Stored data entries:
|---|

/-- The end of a read: the frame is filled and verified, and the page SEALED; or it is ONFLASH again. Answers the status. DESIGN CHOICE: a read that fails
its status, CHECK or PAGENO leaves in the popped frame what it held before, since R355 does not say what stays there (log 60). -/
def endRead (c : PeCtx) (f : Flash) (good : Bool) : PeM Nat := do
  let w ← poolRd c f.pool
  let key := flashKey (dieOf f.home) f.drive f.slot
  let data := (← peGet).mem.readN key pageBytes
  let ok := good && crc32c (data.drop 4) == ofBytes (data.take 4) && ofBytes (bytesAt data 20 3) == f.page
  if ok then
    fillFrame c (frameVa w f.frame) data
    setRec c w f.page fun n => wState n pSEALED
  else
    setRec c w f.page fun n => wFrame (wState n pONFLASH) none24
    pushFrame c w f.frame
  endTransfer c w f.page
  pure (if ok then 0 else 6)

/-- Whether a load has a page in hand, which it has then found WRITING if the page is being written (14 R352). -/
def loadHas (s : State) (pid pool page : Nat) : Bool :=
  s.cores.any fun e => e.2.peq.any fun q => q.part == pid && match q.body with
    | .pe _ _ _ _ _ _ _ _ _ _ _ _ _ (.page (some src) _) => src.1 == pool && src.2.1 == page
    | _ => false

/-- The end of a write. -/
def endWrite (c : PeCtx) (f : Flash) (good : Bool) : PeM Nat := do
  let w ← poolRd c f.pool
  let cancel := f.cancel || loadHas (← peGet) f.pid f.pool f.page
  if good then
    let data ← peRd c (frameVa w f.frame) pageBytes
    peMod fun s => writeSeen s f.pid (flashKey (dieOf f.home) f.drive f.slot) (data ++ List.replicate 2048 0)
  if good && !cancel then
    setRec c w f.page fun n => wFlasha (wFrame (wState n pONFLASH) none24) (f.drive * 2 ^ 45 + f.slot)
    pushFrame c w f.frame
  else setRec c w f.page fun n => wState n pSEALED
  endTransfer c w f.page
  pure (if cancel then 8 else if good then 0 else 6)

/-- The image of a transfer that no command waits for any more. -/
def flashCmd (f : Flash) : EngCmd :=
  ⟨0, 7, 0, 0, f.pid, 0, .rne, none, none, none, [], [], 0, false, false, [], EngIO.none, .pe 7 0 0 0 0 0 0 0 0 0 0 0 0 .fresh⟩

/-- Whether a command waits for a transfer. -/
def waitsFor (f : Flash) (q : EngCmd) : Bool :=
  q.part == f.pid && match q.body with
    | .pe _ _ _ _ _ _ _ _ _ _ _ _ _ (.flash pool page none) => pool == f.pool && page == f.page
    | _ => false

/-- The command whose transfer it is: the one of its core that waits for it, else another that does (14 R357). DESIGN CHOICE: with none left its image
names no segment and no SEQ (log 54). -/
def cmdOfFlash (s : State) (f : Flash) : EngCmd :=
  ((core s f.loc).peq ++ s.cores.flatMap fun c => c.2.peq).find? (waitsFor f) |>.getD (flashCmd f)

/-- A transfer ends. An NVMe status other than success is counted (16 R385). -/
def flashEnd (s : State) (id : Nat) (ok write : Bool) : State :=
  match s.flash.find? fun f => f.id == id && f.write == write with
  | none => s
  | some f =>
    let t := { s with flash := s.flash.filter fun g => g.id != id }
    match part? s f.pid with
    | none => t
    | some p =>
      let good := ok && driveHas s (dieOf f.home) f.drive f.slot
      let t := if good then t else countPhys t (dieOf f.home) 6 1
      let c : PeCtx := ⟨p, f.loc, cmdOfFlash s f, 0, mapWalk s (dieOf f.home) f.pid⟩
      let r := (if write then endWrite c f good else endRead c f good).run.run ⟨t, [], [], false, true, [], []⟩
      let u := fillAll r.2.s r.2.fills
      match r.1 with
      | .ok res => wakeFlash u f.pid f.pool f.page res
      | .error (.ended st _) => wakeFlash u f.pid f.pool f.page st
      | .error _ => wakeFlash u f.pid f.pool f.page 9

def execNvmeWriteComplete (id : Nat) (ok : Bool) (s : State) : Out := .next (flashEnd s id ok true)
def execNvmeReadComplete (id : Nat) (ok : Bool) (s : State) : Out := .next (flashEnd s id ok false)

end Sys2Proof.Machine
end

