/-- A signal to a template of the live graph that the handle names, on either node of the partition, as graph slots are the partition's; ignored and
counted at the node it was sent to where it names no live count. -/
def signalGraph (s : State) (pid : Nat) (attn : Bool) (handle : Word) (t : Nat) : State :=
  let at' (a : Bool) : Option (Bool × Graph) := ((named? s pid a handle).filter fun g => g.counts.getD t 0 != 0).map fun g => (a, g)
  match (at' attn).or (at' !attn) with
  | some (a, g) => release? (decTemplate (newVersion s pid a) pid a g.gslot t) pid a (.signal handle t)
  | none => match part? s pid with
    | some p => count s (masterDie s p attn) pid 12 1
    | none => s

/-- GRAPH_SIGNAL_RECEIVE: signals of one thread take effect in issue order. -/
def execGraphSignalReceive (id : Nat) (s : State) : Out :=
  match headMsg? s id with
  | none => .next s
  | some m =>
    match m.body with
    | .signal attn h t =>
      let earlier : Bool := s.msgs.any fun q => q.id < id && q.thid == m.thid && q.part == m.part && (match q.body with | .signal _ _ _ => true | _ => false)
      if earlier then .next s else .next (signalGraph (dropMsg s id) m.part attn h t)
    | _ => .next s

/-- The instances of a template with a completion record. -/
def endedOf (g : Graph) (t : Nat) : List Nat := (g.ended.filter fun e => e.1 == t).map fun e => e.2.1

/-- A graph is live until every count is zero and every instance has completed. -/
def graphOver (g : Graph) : Bool :=
  (g.counts.all (· == 0)) && (List.range g.tmpls.length).all fun t => match g.tmpls[t]? with
    | some x => (endedOf g t).length == x.count
    | none => true

/-- A completion is committed: the record is made, and the last one of a template decrements its successors. -/
def recordEnd (s : State) (pid : Nat) (attn : Bool) (gslot t idx : Nat) (how : InstEnd) : State :=
  match graph? s pid attn gslot with
  | none => s
  | some g =>
    if (endedOf g t).contains idx then s
    else
      let s := modGraph s pid attn gslot fun g => { g with ended := g.ended ++ [(t, idx, how)] }
      match g.tmpls[t]? with
      | none => s
      | some x =>
        let s := if (endedOf g t).length + 1 = x.count then x.succ.foldl (fun s u => decTemplate s pid attn gslot u) s else s
        match graph? s pid attn gslot with
        | some g =>
          if graphOver g then modNode s pid attn fun n => { n with graphs := n.graphs.filter fun y => y.gslot != gslot, ended := n.ended ++ [g] }
          else s
        | none => s

/-- COMPLETION_REPORT. -/
def execCompletionReport (id : Nat) (s : State) : Out :=
  match s.reports.find? fun r => r.id == id with
  | none => .next s
  | some r =>
    let s := { s with reports := s.reports.filter fun y => y.id != id }
    match graph? s r.pid r.attn r.gslot with
    | some g => if g.gen = r.gen then .next (recordEnd (newVersion s r.pid r.attn) r.pid r.attn r.gslot r.tmpl r.idx r.how) else .next s
    | none => .next s

/-! ## The deputy (12 R285) -/

/-- DEPUTY_COMMIT: the changes made so far are committed at the deputy. -/
def execDeputyCommit (pid : Nat) (attn : Bool) (s : State) : Out :=
  match node? s pid attn with
  | some (_, n) =>
    if n.sentVersion < n.version then .next (modNode s pid attn commitAll) else .next s
  | none => .next s

/-- What waited for versions up to `v` happens, in order. -/
def releaseUpTo (s : State) (pid : Nat) (attn : Bool) (v : Nat) : State :=
  match node? s pid attn with
  | none => s
  | some (_, n) =>
    let s := modNode s pid attn fun n => { n with acked := v, await := n.await.filter fun a => v < a.1 }
    (n.await.filter fun a => a.1 ≤ v).foldl (fun s a => committed s a.2) s

/-- DEPUTY_COMMIT_ACK. -/
def execDeputyCommitAck (pid : Nat) (attn : Bool) (s : State) : Out :=
  match node? s pid attn with
  | some (_, n) => if n.acked < n.sentVersion then .next (releaseUpTo s pid attn n.sentVersion) else .next s
  | none => .next s

/-! ## Fenced dies (12 R287) -/

/-- The die to which an instance was assigned. -/
def dieOfInst (g : Graph) (t i : Nat) : Nat :=
  match g.ranges.find? fun r => r.1 == t && r.2.2.1 ≤ i && i ≤ r.2.2.2 with
  | some r => r.2.1
  | none => 0

/-- Whether a graph is the same live graph as another. -/
def sameGraph (g h : Graph) : Bool := h.gslot == g.gslot && h.gen == g.gen

/-- The completions of a graph by live dies that the deputy's copies of the graphs do not hold, as reports made again. -/
def lostReports (s : State) (pid : Nat) (attn : Bool) (copies : List Graph) (g : Graph) : List Report :=
  (g.ended.filter fun e =>
    !(die s (dieOfInst g e.1 e.2.1)).fenced && copies.any fun h => sameGraph g h && !(endedOf h e.1).contains e.2.1).map fun e =>
      ⟨0, dieOfInst g e.1 e.2.1, pid, attn, g.gslot, g.gen, e.1, e.2.1, e.2.2⟩
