/-- The program's run for an event, or the fallback where the active slot has no entry for it. -/
def beginRun (s : State) (p : Partition) (d : Nat) (e : KEvent) : State :=
  match (diePart s d p.pid).active with
  | none => fallback s p d e
  | some i =>
    match entryPoint i e.kind with
    | none => fallback s p d e
    | some pc => modDie s d fun y => { y with run := some ⟨e, i, window s p d e, Vector.replicate 8 0, pc, 0, none, []⟩ }

/-- KILN_DECISION: the next event is taken and its decision begins. DESIGN CHOICE: the age override comes before the fallback too, and is counted, where the
active slot has no program or none for DISPATCH events, since R302 says only that it comes before the program is run (log 61). -/
def execKilnDecision (d : Nat) (s : State) : Out :=
  if (die s d).run.isSome then .next s
  else match nextEvent s d with
    | none => .next s
    | some e =>
      let t := admitHeld (modDie s d fun y => { y with events := y.events.erase e }) d
      match part? t e.pid with
      | none => .next t
      | some p =>
        match (if e.kind = .dispatch then overrideEntry t p d else none) with
        | some y =>
          let t := count t d p.pid 16 1
          .next (match leastLoaded t p d y with | some g => dispatchTo t p d y g | none => t)
        | none =>
          if e.kind = .preempt ∧ e.reason = 1 ∧ 4 ≤ (diePart t d p.pid).extended then
            .next (if (nextShare t p).isSome then sliceSwitch (count t d p.pid 17 1) p else setSlice t p 0)
          else .next (beginRun t p d e)

/-- TIME_SLICE_END: the event goes to the master of the compute node where that is shared, else to that of the attention node (12 R290). -/
def execTimeSliceEnd (pid : Nat) (s : State) : Out :=
  match part? s pid with
  | none => .next s
  | some p =>
    let d := masterDie s p (!nodeShared s p false)
    let waits (e : KEvent) : Bool := e.kind == .preempt && e.reason == 1 && e.pid == pid
    let y := die s d
    if p.st == .running && (nodeShared s p false || nodeShared s p true) && (diePart s d pid).sliceFrom + 4096 * p.sliceLen ≤ s.cycle
        && !(y.events.any waits || y.held.any waits || match y.run with | some r => waits r.ev | none => false) then
      .next (raiseEvent s d { KEvent.base with kind := .preempt, reason := 1, pid := pid })
    else .next s

/-! ## Running a program (12 R298 to R300) -/

/-- A failed decision: counted by kind, nothing written to S0 to S3, the fallback decides. -/
def failRun (s : State) (d : Nat) (r : KRun) (k : Fin 24) : State :=
  let t := count (modDie s d fun y => { y with run := none }) d r.ev.pid k 1
  match part? t r.ev.pid with
  | some p => fallback t p d r.ev
  | none => t

/-- `kend`: the `kstw` writes take effect all at once and the decision is applied. -/
def endDecision (s : State) (d : Nat) (r : KRun) : State :=
  match part? s r.ev.pid, r.word with
  | none, _ => modDie s d fun y => { y with run := none }
  | some _, none => failRun s d r 14
  | some p, some w =>
    if wordValid s p d r.ev w then
      let t := modDiePart (modDie s d fun y => { y with run := none }) d p.pid fun q =>
        { q with sw := r.sw.foldl (fun v x => v.set (Fin.ofNat 4 x.1) x.2) q.sw }
      applyWord t p d r.ev w
    else failRun s d r 15

/-- A kiln instruction, executed by the die whose turn it is. -/
def kiln (s : State) (f : Nat → KRun → State) : Out :=
  match s.kcur with
  | none => .fault .noIssue
  | some d => match (die s d).run with
    | none => .next s
    | some r => .next (f d { r with steps := r.steps + 1, pc := r.pc + 1 })

def putRun (s : State) (d : Nat) (r : KRun) : State := modDie s d fun y => { y with run := some r }

def kget (r : KRun) (i : KReg) : BitVec 32 := if i = 0 then 0 else r.k[i]
/-- k0 discards writes. -/
def kset (r : KRun) (i : KReg) (v : BitVec 32) : KRun := if i = 0 then r else { r with k := r.k.set i v }

/-- X of R298. -/
def kx (r : KRun) (a : KReg) (i : Fin 32) : BitVec 32 := kget r a + w32 i.val

/-- kD := f kD X. -/
def kAlu (s : State) (d a : KReg) (i : Fin 32) (f : BitVec 32 → BitVec 32 → BitVec 32) : Out :=
  kiln s fun n r => putRun s n (kset r d (f (kget r d) (kx r a i)))

def kBool (b : Bool) : BitVec 32 := if b then 1 else 0

def execKld (d a : KReg) (i : Fin 32) (s : State) : Out :=
  kiln s fun n r => putRun s n (kset r d r.win[Fin.ofNat 32 (kx r a i).toNat])
def execKadd (d a : KReg) (i : Fin 32) (s : State) : Out := kAlu s d a i (· + ·)
def execKsub (d a : KReg) (i : Fin 32) (s : State) : Out := kAlu s d a i (· - ·)
def execKand (d a : KReg) (i : Fin 32) (s : State) : Out := kAlu s d a i (· &&& ·)
def execKor (d a : KReg) (i : Fin 32) (s : State) : Out := kAlu s d a i (· ||| ·)
def execKshl (d a : KReg) (i : Fin 32) (s : State) : Out := kAlu s d a i fun v x => v <<< (x.toNat % 32)
def execKshr (d a : KReg) (i : Fin 32) (s : State) : Out := kAlu s d a i fun v x => v >>> (x.toNat % 32)
def execKmin (d a : KReg) (i : Fin 32) (s : State) : Out := kAlu s d a i fun v x => if v ≤ x then v else x
def execKmax (d a : KReg) (i : Fin 32) (s : State) : Out := kAlu s d a i fun v x => if v ≤ x then x else v
def execKceq (d a : KReg) (i : Fin 32) (s : State) : Out := kAlu s d a i fun v x => kBool (v == x)
def execKcgt (d a : KReg) (i : Fin 32) (s : State) : Out := kAlu s d a i fun v x => kBool (decide (x < v))
def execKfirst (d a : KReg) (i : Fin 32) (s : State) : Out :=
  kAlu s d a i fun _ x => match highBit x with | some b => w32 b | none => 0xFFFFFFFF
def execKpop (d a : KReg) (i : Fin 32) (s : State) : Out := kAlu s d a i fun _ x => w32 (popCount x)

/-- The index, from 0 to 7, of the largest selected window word, the lowest on ties. -/
def kamaxOf (win : Vector (BitVec 32) 32) (sel : BitVec 32) (f : Nat) : BitVec 32 :=
  let best := (List.range 8).foldl (fun (b : Option Nat) i =>
    if !sel.getLsbD i then b
    else match b with
      | none => some i
      | some j => if win[Fin.ofNat 32 (f + j)] < win[Fin.ofNat 32 (f + i)] then some i else b) none
  match best with
  | some i => w32 i
  | none => 0xFFFFFFFF

def execKamax (d a : KReg) (i : Fin 32) (s : State) : Out :=
  kiln s fun n r => putRun s n (kset r d (kamaxOf r.win (kget r a) i.val))
def execKldi (d : KReg) (i : Fin 32) (s : State) : Out := kiln s fun n r => putRun s n (kset r d (w32 i.val))
def execKlui (d : KReg) (i : Fin 32) (s : State) : Out := kiln s fun n r => putRun s n (kset r d ((kget r d <<< 5) ||| w32 i.val))
def execKbz (d : KReg) (i : Fin 32) (s : State) : Out :=
  kiln s fun n r => putRun s n (if kget r d = 0 then { r with pc := r.pc + i.val } else r)
def execKbnz (d : KReg) (i : Fin 32) (s : State) : Out :=
  kiln s fun n r => putRun s n (if kget r d = 0 then r else { r with pc := r.pc + i.val })
def execKsel (d a c : KReg) (s : State) : Out := kiln s fun n r => putRun s n (if kget r c = 0 then r else kset r d (kget r a))
def execKstw (a : KReg) (i : Fin 32) (s : State) : Out :=
  kiln s fun n r => putRun s n { r with sw := r.sw ++ [(i.val - 28, kget r a)] }
def execKemit (a : KReg) (i : Fin 32) (s : State) : Out := kiln s fun n r => putRun s n { r with word := some (kx r a i) }
def execKend (s : State) : Out := kiln s fun n r => endDecision s n r

/-! ## Exchanging programs (12 R303) -/

/-- KSWAP_REQUEST: the master handles swaps one at a time, in arrival order. -/
def execKswapRequest (id : Nat) (s : State) : Out :=
  match s.kswaps.find? fun r => r.id == id with
  | none => .next s
  | some r =>
    .next (modNode { s with kswaps := s.kswaps.filter fun y => y.id != id } r.part r.attn fun n =>
      match n.swap with
      | none => { n with swap := some (r, []) }
      | some _ => { n with swapQ := n.swapQ ++ [r] })

/-- KSWAP_PREPARE: a die that has finished its decision for the partition holds and acknowledges. -/
def execKswapPrepare (pid : Nat) (attn : Bool) (d : Nat) (s : State) : Out :=
  match node? s pid attn with
  | none => .next s
  | some (p, n) =>
    match n.swap with
    | none => .next s
    | some (r, acks) =>
      let busy : Bool := match (die s d).run with | some y => y.ev.pid == pid | none => false
      if !(liveDies s p attn).contains d || acks.contains d || busy then .next s
      else .next (modNode (modDiePart s d pid fun q => { q with holding := true }) pid attn fun n => { n with swap := some (r, acks ++ [d]) })

/-- KSWAP_COMMIT: with every die holding, the slots are exchanged and KILNVER advances. -/
def execKswapCommit (pid : Nat) (attn : Bool) (s : State) : Out :=
  match node? s pid attn with
  | none => .next s
  | some (p, n) =>
    match n.swap with
    | none => .next s
    | some (r, acks) =>
      if !(liveDies s p attn).all fun d => acks.contains d then .next s
      else
        let t := (nodeDies p attn).foldl (fun s d =>
          modDiePart s d pid fun q => { q with active := q.shadow, shadow := q.active, holding := false }) s
        let v := n.kilnver + 1
        let next (n : Node) : Node := match n.swapQ with
          | [] => { n with kilnver := v, swap := none }
          | y :: ys => { n with kilnver := v, swap := some (y, []), swapQ := ys }
        let t := modNode t pid attn next
        .next { t with msgReplies := t.msgReplies ++ [⟨r.id, r.loc, r.slot, r.thid, r.part, [.s r.d (v.setWidth 64) false], none, none⟩] }

end Sys2Proof.Machine
end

|---|

→ EXERCISE
Above this instruction are the records; retype exactly the lines from the one containing "none => match part? s pid with" up to and including the one containing "let earlier : Bool".

→ ANSWER
  | none => match part? s pid with
    | some p => count s (masterDie s p attn) pid 12 1
    | none => s

/-- GRAPH_SIGNAL_RECEIVE: signals of one thread take effect in issue order. -/
def execGraphSignalReceive (id : Nat) (s : State) : Out :=
  match headMsg? s id with
  | none => .next s
  | some m =>
    match m.body with
    | .signal attn h t =>
      let earlier : Bool := s.msgs.any fun q => q.id < id && q.thid == m.thid && q.part == m.part && (match q.body with | .signal _ _ _ => true | _ => false)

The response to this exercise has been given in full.